[RECORDED INFORMATION]
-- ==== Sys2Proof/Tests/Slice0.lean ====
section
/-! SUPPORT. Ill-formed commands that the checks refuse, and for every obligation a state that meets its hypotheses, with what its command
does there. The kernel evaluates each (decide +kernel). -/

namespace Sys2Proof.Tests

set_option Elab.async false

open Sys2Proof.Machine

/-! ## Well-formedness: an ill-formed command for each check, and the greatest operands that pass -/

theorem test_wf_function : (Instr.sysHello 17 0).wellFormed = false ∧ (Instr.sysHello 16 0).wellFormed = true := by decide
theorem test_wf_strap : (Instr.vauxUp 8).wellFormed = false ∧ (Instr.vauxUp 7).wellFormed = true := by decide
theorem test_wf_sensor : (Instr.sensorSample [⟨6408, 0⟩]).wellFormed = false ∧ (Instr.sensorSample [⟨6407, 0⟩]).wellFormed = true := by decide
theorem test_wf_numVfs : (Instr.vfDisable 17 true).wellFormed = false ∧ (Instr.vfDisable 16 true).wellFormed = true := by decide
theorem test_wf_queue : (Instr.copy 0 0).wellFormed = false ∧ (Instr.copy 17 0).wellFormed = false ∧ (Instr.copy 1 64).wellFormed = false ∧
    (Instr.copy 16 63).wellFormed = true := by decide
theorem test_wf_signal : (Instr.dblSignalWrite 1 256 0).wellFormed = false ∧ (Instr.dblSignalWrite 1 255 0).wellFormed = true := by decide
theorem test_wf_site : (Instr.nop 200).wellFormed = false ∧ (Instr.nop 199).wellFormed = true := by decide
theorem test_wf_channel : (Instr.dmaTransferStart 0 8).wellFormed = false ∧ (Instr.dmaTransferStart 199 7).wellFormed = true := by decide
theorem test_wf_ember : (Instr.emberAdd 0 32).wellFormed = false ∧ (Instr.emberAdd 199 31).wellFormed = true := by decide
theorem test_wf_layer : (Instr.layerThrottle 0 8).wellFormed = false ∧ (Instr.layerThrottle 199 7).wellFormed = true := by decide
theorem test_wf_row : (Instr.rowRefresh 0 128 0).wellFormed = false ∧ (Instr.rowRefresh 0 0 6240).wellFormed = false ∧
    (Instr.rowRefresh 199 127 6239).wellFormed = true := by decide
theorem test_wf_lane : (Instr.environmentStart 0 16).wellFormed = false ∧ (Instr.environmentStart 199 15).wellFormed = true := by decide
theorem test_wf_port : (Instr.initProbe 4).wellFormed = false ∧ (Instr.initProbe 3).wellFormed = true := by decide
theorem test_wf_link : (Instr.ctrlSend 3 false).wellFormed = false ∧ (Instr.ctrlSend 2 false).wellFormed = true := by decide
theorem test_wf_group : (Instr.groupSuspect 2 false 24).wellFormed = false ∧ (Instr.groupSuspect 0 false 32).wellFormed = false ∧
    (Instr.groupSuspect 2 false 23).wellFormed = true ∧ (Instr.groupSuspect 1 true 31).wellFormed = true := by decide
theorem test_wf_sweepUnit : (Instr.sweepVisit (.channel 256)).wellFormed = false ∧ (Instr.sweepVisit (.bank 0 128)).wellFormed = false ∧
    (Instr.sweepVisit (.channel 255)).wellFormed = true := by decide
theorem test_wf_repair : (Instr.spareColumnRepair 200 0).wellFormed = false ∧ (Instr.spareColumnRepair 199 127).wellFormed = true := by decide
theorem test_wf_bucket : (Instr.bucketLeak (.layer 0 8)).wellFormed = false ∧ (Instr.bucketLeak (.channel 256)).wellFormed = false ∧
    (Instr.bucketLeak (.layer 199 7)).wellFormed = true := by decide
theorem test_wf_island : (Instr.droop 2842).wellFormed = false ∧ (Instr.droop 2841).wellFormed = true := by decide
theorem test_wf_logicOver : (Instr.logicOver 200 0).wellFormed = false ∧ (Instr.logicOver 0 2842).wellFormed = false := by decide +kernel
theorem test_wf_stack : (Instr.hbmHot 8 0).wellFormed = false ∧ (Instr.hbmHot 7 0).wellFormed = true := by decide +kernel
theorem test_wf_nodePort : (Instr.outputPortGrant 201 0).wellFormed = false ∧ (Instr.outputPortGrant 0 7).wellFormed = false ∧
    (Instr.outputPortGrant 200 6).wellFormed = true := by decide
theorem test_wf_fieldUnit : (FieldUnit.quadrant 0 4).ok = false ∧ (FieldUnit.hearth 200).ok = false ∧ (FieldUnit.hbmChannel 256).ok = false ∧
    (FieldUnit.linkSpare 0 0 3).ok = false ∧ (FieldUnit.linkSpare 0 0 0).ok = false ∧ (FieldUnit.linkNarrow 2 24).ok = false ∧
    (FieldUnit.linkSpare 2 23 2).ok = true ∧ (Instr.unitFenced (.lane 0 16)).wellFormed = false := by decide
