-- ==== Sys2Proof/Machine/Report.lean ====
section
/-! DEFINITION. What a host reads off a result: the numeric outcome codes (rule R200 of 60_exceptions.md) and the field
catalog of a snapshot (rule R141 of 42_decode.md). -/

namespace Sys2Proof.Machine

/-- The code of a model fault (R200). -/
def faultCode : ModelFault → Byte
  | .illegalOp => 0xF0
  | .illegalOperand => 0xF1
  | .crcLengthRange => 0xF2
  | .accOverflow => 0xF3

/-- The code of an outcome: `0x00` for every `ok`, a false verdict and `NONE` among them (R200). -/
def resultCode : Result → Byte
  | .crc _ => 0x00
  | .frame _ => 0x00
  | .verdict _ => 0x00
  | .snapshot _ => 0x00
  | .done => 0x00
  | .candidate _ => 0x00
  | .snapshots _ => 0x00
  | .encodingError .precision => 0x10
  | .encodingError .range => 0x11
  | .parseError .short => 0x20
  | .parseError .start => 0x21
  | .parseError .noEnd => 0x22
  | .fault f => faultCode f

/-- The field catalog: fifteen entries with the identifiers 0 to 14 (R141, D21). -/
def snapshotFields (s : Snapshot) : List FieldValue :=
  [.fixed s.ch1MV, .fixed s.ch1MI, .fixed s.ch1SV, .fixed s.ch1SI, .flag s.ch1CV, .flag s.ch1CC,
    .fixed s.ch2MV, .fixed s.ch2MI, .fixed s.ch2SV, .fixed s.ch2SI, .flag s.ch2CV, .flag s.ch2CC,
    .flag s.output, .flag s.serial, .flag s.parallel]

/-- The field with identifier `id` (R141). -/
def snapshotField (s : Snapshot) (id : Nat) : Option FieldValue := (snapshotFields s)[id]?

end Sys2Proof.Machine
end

[EXERCISE PROMPT]
Your task is to count the lines of the records that contain "copy". Answer with only that number.

[PROBLEM SOLUTION]
2